DP [I] [J] indicates the minimum number of characters to be inserted between I and j to form a local retrieval string. The value is set to 0 at first, the final value we need is DP [1] [N]. Then:
If (s [I] = s [J]) // if the two cursors refer to the same character, narrow the range to the center.
DP [I] [J] = DP [I + 1] [J-1];
Else
DP [I] [J] = 1 + min (DP [I + 1] [J], DP [I] [J-1])
The following code optimizes the memory with a rolling array.

#include <iostream>using namespace std;#define N 5005short dp[2][N];char s[N];int min ( int a, int b ){return a < b ? a : b;}int main(){int len,i,j;//freopen("a.txt","r",stdin);while ( scanf("%d",&len) != EOF ){scanf("%s",s+1);memset(dp,0,sizeof(dp));for ( i = len; i >= 1; i-- ){for ( j = i+1; j <= len; j++ ){if ( s[i] == s[j] )dp[i%2][j] = dp[(i+1)%2][j-1];elsedp[i%2][j] = min ( dp[i%2][j-1], dp[(i+1)%2][j] ) + 1;}}printf ( "%d\n",dp[1][len]);}return 0;}

Contact Us

The content source of this page is from Internet, which doesn't represent Alibaba Cloud's opinion; products and services mentioned on that page don't have any relationship with Alibaba Cloud. If the content of the page makes you feel confusing, please write us an email, we will handle the problem within 5 days after receiving your email.
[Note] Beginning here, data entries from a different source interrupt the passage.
/-- The two settings areas read zero after the wipe, and nothing else of the memory changes. -/
theorem lcWipe_settings {w : World} (h : w.f F.LC_STATE_STATE 0 ≠ 5) (m : Mem) (a : Nat) :
    ((2 * 0x011E0000 ≤ a ∧ a < 2 * 0x01200000 ∨ 2 * 0x013E0000 ≤ a ∧ a < 2 * 0x01400000) → Mem.get (w.lcWipe m).1 a = 0)
    ∧ (¬ (2 * 0x011E0000 ≤ a ∧ a < 2 * 0x01200000) → ¬ (2 * 0x013E0000 ≤ a ∧ a < 2 * 0x01400000) → Mem.get (w.lcWipe m).1 a = Mem.get m a) := by
  have hmem : (w.lcWipe m).1 = (m.setBytes (2 * 0x011E0000) (List.replicate 0x40000 0)).setBytes (2 * 0x013E0000) (List.replicate 0x40000 0) :=
    if_neg h
  have hsecond : ¬ (2 * 0x013E0000 ≤ a ∧ a < 2 * 0x01400000) → Mem.get (w.lcWipe m).1 a = Mem.get (m.setBytes (2 * 0x011E0000) (List.replicate 0x40000 0)) a := by
    intro hout
    rw [hmem]
    refine get_setBytes_out _ _ _ _ ?_
    rw [List.length_replicate]
    omega
  refine ⟨fun hin => ?_, fun h1 h2 => ?_⟩
  · by_cases h2 : 2 * 0x013E0000 ≤ a ∧ a < 2 * 0x01400000
    · rw [hmem]
      exact get_setBytes_zero _ _ _ _ h2.1 (by omega)
    · rw [hsecond h2]
      obtain ⟨hlo, hhi⟩ := hin.resolve_right h2
      exact get_setBytes_zero _ _ _ _ hlo (by omega)
  · rw [hsecond h2]
    refine get_setBytes_out _ _ _ _ ?_
    rw [List.length_replicate]
    omega

/-- Both banks of a RETIRED part are erased. -/
theorem lcWipe_retired {w : World} (h : w.f F.LC_STATE_STATE 0 = 5) (m : Mem) {a : Nat} (hlo : 0x02000000 ≤ a) (hhi : a < 0x02800000) :
    Mem.get (w.lcWipe m).1 a = 0xFF := by
  have hmem : (w.lcWipe m).1 = m.erase (bankByte 0) (bankByte 2) := if_pos h
  rw [hmem, Mem.get_erase, if_pos ⟨hlo, hhi⟩]
  unfold unlisted
  exact if_pos (by omega)
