-- ==== Sys2Proof/Machine/Dispatch.lean ====
section
/-! DEFINITION. One arm for each constructor of Instr, each one call of its meaning (40_cycle.md R102). -/

namespace Sys2Proof.Machine

/-- The whole cycle of a decoded instruction, after the fetch. -/
def exec (i : Instr) (s : State) : Host.Outcome State Fault Refusal :=
  match i with
  | .cls => Sys2Proof.Machine.execCls s
  | .ret => Sys2Proof.Machine.execRet s
  | .jp nnn => Sys2Proof.Machine.execJp nnn s
  | .call nnn => Sys2Proof.Machine.execCall nnn s
  | .seByte x kk => Sys2Proof.Machine.execSeByte x kk s
  | .sneByte x kk => Sys2Proof.Machine.execSneByte x kk s
  | .seReg x y => Sys2Proof.Machine.execSeReg x y s
  | .sneReg x y => Sys2Proof.Machine.execSneReg x y s
  | .ldByte x kk => Sys2Proof.Machine.execLdByte x kk s
  | .addByte x kk => Sys2Proof.Machine.execAddByte x kk s
  | .ldReg x y => Sys2Proof.Machine.execLdReg x y s
  | .orReg x y => Sys2Proof.Machine.execOrReg x y s
  | .andReg x y => Sys2Proof.Machine.execAndReg x y s
  | .xorReg x y => Sys2Proof.Machine.execXorReg x y s
  | .addReg x y => Sys2Proof.Machine.execAddReg x y s
  | .subReg x y => Sys2Proof.Machine.execSubReg x y s
  | .shr x y => Sys2Proof.Machine.execShr x y s
  | .subnReg x y => Sys2Proof.Machine.execSubnReg x y s
  | .shl x y => Sys2Proof.Machine.execShl x y s
  | .skp x => Sys2Proof.Machine.execSkp x s
  | .sknp x => Sys2Proof.Machine.execSknp x s
  | .ldI nnn => Sys2Proof.Machine.execLdI nnn s
  | .jpV0 nnn => Sys2Proof.Machine.execJpV0 nnn s
  | .rnd x kk => Sys2Proof.Machine.execRnd x kk s
  | .drw x y n => Sys2Proof.Machine.execDrw x y n s
  | .ldVxDT x => Sys2Proof.Machine.execLdVxDT x s
  | .ldVxK x => Sys2Proof.Machine.execLdVxK x s
  | .ldDT x => Sys2Proof.Machine.execLdDT x s
  | .ldST x => Sys2Proof.Machine.execLdST x s
  | .addI x => Sys2Proof.Machine.execAddI x s
  | .ldF x => Sys2Proof.Machine.execLdF x s
  | .ldB x => Sys2Proof.Machine.execLdB x s
  | .ldMemVx x => Sys2Proof.Machine.execLdMemVx x s
  | .ldVxMem x => Sys2Proof.Machine.execLdVxMem x s

end Sys2Proof.Machine
end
If you find any instances of plagiarism from the community, please send an email to: info-contact@alibabacloud.com and provide relevant evidence. A staff member will contact you within 5 working days.

A Free Trial That Lets You Build Big!

Start building with 50+ products and up to 12 months usage for Elastic Compute Service

  • Sales Support

    1 on 1 presale consultation

  • After-Sales Support

    24/7 Technical Support 6 Free Tickets per Quarter Faster Response

  • Alibaba Cloud offers highly flexible support services tailored to meet your exact needs.